Sou aquariano, e se há algo que os nascidos sob este signo não ignoram ao serem desafiados, é falar sobre temas considerados tabus para a maioria.
Eis-me aqui, então, abordando um tema que, em público, muitos tratam como tabu, embora, na esfera privada, seja amplamente presente.
Nesta reflexão, vamos tratar o assunto de forma leve, divertida e sem ofender a moralidade ou os bons costumes.
Vivemos em pleno século XXI, mas ainda há muita desinformação e erotização pejorativa quando o assunto é sexo. Isso é evidente nas letras de determinadas músicas contemporâneas, muitas das quais carregam um apelo sexista incompatível com os valores de uma cultura inclusiva, causando notória rejeição social.
Entretanto, se voltarmos aos anos 80 e 90, veremos que as expressões artísticas daquele período abordavam o sexo com um erotismo elegante. Um exemplo marcante é a canção Amor e Sexo, de Rita Lee:
“Amor é um livro
Sexo é esporte
Sexo é escolha
Amor é sorte
Amor é pensamento, teorema
Amor é novela
Sexo é cinema […]”
Essa letra, com sua abordagem clara e elegante, faz analogias entre amor e sexo de maneira direta e divertida, sem constranger. A canção explora as diferenças e convergências entre os dois temas de forma natural e respeitosa.
Para reforçar essa visão, podemos recorrer ao Cantares de Salomão, uma obra de cunho erótico que figura nos cânones bíblicos:
“O seu amor é melhor que o vinho (1.2).
Leve-me com você! Vamos depressa! Seja o meu rei e leve-me para o seu quarto (1.4).
O meu amado tem cheiro de mirra quando descansa sobre os meus seios (1.13).
A grama verde será a nossa cama; os cedros serão as vigas da nossa casa, e os pinheiros serão o telhado (1.16-17).”

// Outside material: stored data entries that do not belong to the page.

/-- Every word list and every frame the decoder accepts is the encoding of the well-formed operation it reads: no bit is
ignored and each encoding has one meaning (R76, R78, R79). -/
def Obligations.EncodeOfDecodeIsTheEncoding : Prop :=
  ∀ (c : Encoded) (i : Instr), decode c = .ok i → i.wellFormed = true ∧ encode i = c

/-- Words written out from the encodings of R72 to R75 and R82 decode to the operations they stand for (R81's examples
among them). -/
def Obligations.SpecWordsDecodeToTheirInstructions : Prop :=
  decode (.command [0x18000000, 0x003F007F]) = .ok (.setPixel 127 63 true) ∧
  decode (.command [0x18000000, 0x0000FFFF]) = .ok (.setPixel (-1) 0 true) ∧
  decode (.command [0x20000000, 0x00020003]) = .ok (.getPixel 3 2) ∧
  decode (.command [0x48000000, 0x0005000A, 0x00020003]) = .ok (.drawRect 10 5 3 2 true) ∧
  decode (.command [0x68000003, 0x0000000A, 0x00000041, 0x0000000A, 0x00000041]) =
    .ok (.drawText 10 0 [0x41, 0x0A, 0x41] true) ∧
  decode (.command [0x90000000]) = .ok .commitDiff ∧
  decode (.command [0x90000001]) = .error .unusedLengthSet ∧
  decode (.frame 0xF83000) = .ok (.frameCmd 0x30) ∧
  decode (.frame 0xFAA050) = .ok (.frameData 0xA5)

/-- The length of a command in words, from its header's bits alone (the spec's own inference R77). -/
def Obligations.CommandLengthByOperation : Prop :=
  ∀ h : Word, ∀ op len : Nat, op = h.toNat / 2 ^ 28 → len = h.toNat % 2 ^ 16 →
    commandLength h =
      if op = 1 ∨ op = 2 then 2 else if op = 4 ∨ op = 5 then 3 else if op = 6 then 2 + len else 1

/-- The decoder accepts a header, with some operands, exactly when it matches a row of the opcode table, and no header
matches two rows (opcode_table.json; R76, R78). -/
def Obligations.AcceptedHeadersAreTheOpcodeTable : Prop :=
  (∀ h : Word, (∃ ops i, decodeCommand h ops = .ok i) ↔ ∃ r ∈ opcodeRows, h &&& r.mask = r.pattern) ∧
  ∀ h : Word, ∀ r ∈ opcodeRows, ∀ r' ∈ opcodeRows,
    h &&& r.mask = r.pattern → h &&& r'.mask = r'.pattern → r = r'

/-- R87: the string form of DRAW_TEXT is written for any string of at most 65535 characters, as the DRAW_TEXT of their
Unicode scalar values in order, and for no longer one. -/
def Obligations.StringTextIsItsCodepoints : Prop :=
  ∀ (x y : Int) (s : String) (v : Bool), coordOk x → coordOk y →
    (s.length ≤ 65535 →
      ∃ ws, (AsmStatement.textString x y s v).words = some ws ∧
        decode (.command ws) = .ok (.drawText x y (s.toList.map fun c => c.val.toNat) v)) ∧
    (65535 < s.length → (AsmStatement.textString x y s v).words = none)

/-! ## The step -/

/-- R211, R76: a command with an illegal header (a reserved OP, or an assigned OP with a nonzero RSV, an unused V set or
an unused LEN nonzero) has its whole length consumed, sets ILL, and changes nothing else. -/
def Obligations.IllegalHeaderSetsIllAndConsumesItsLength : Prop :=
  ∀ (s : State) (h : Word) (ops rest : List Word) (op : Nat), s.frames = [] →
    s.decoder.words ++ s.port = h :: (ops ++ rest) → ops.length + 1 = commandLength h →
    op = h.toNat / 2 ^ 28 →
    (op ∈ [0x0, 0x7, 0xC, 0xD, 0xE, 0xF] ∨ h.toNat / 2 ^ 16 % 2 ^ 11 ≠ 0 ∨
      (h.toNat / 2 ^ 27 % 2 = 1 ∧ op ∉ [0x1, 0x3, 0x4, 0x5, 0x6]) ∨ (h.toNat % 2 ^ 16 ≠ 0 ∧ op ≠ 0x6)) →
    step s = .next { s with decoder := .boundary, port := rest, status := s.status ||| 0x00000004#32 }

/-- A step at a whole encoded command runs the operation it decodes to, its words consumed and the decoder at a command
boundary; a step at a frame put before the serializer (the model's own field, log 2) runs that frame's operation. -/
def Obligations.StepRunsTheDecodedInstruction : Prop :=
  (∀ (s : State) (i : Instr) (ws rest : List Word), s.frames = [] → decode (.command ws) = .ok i →
    s.decoder.words ++ s.port = ws ++ rest →
    step s = exec i { s with decoder := .boundary, port := rest }) ∧
  ∀ (s : State) (i : Instr) (f : FrameBits) (fs : List FrameBits), decode (.frame f) = .ok i → s.frames = f :: fs →
    step s = exec i { s with frames := fs }

/-- R29: inside a command whose operand words are not all there no state changes but the decoder's position; a whole
command, legal or not, leaves the decoder at a command boundary with exactly its words gone from the stream. That a step
with no whole command there answers a next state is the model's choice (log 13), and so is that one step moves every word
at hand from the port into the decoder's position (log 1). -/
def Obligations.DecoderPositionFollowsTheStream : Prop :=
  ∀ s : State, s.frames = [] →
    (s.decoder.words ++ s.port = [] → step s = .next s) ∧
    (∀ h ops, s.decoder.words ++ s.port = h :: ops → ops.length + 1 < commandLength h →
      step s = .next { s with decoder := .inside h ops, port := [] }) ∧
    ∀ h ops rest, s.decoder.words ++ s.port = h :: (ops ++ rest) → ops.length + 1 = commandLength h →
      ∃ t, step s = .next t ∧ t.decoder = .boundary ∧ t.port = rest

Essas palavras foram escritas há cerca de 3.000 anos e fazem parte do “livro sagrado” judaico/cristão. Que apesar de sua conotação erótica, não chocam nem causam desconforto. Pelo contrário, são sábias palavras que mostram como o erotismo pode ser tratado com naturalidade e beleza.
Por fim, acredito que falar sobre sexo e erotismo não deveria ser algo que nos constrangesse. No entanto, é essencial observar a boa e velha etiqueta: há locais e momentos adequados para essas discussões. Assim, o tema pode ser tratado sem se tornar um tabu impenetrável, mas como algo natural, que pode e deve ser abordado com leveza e respeito.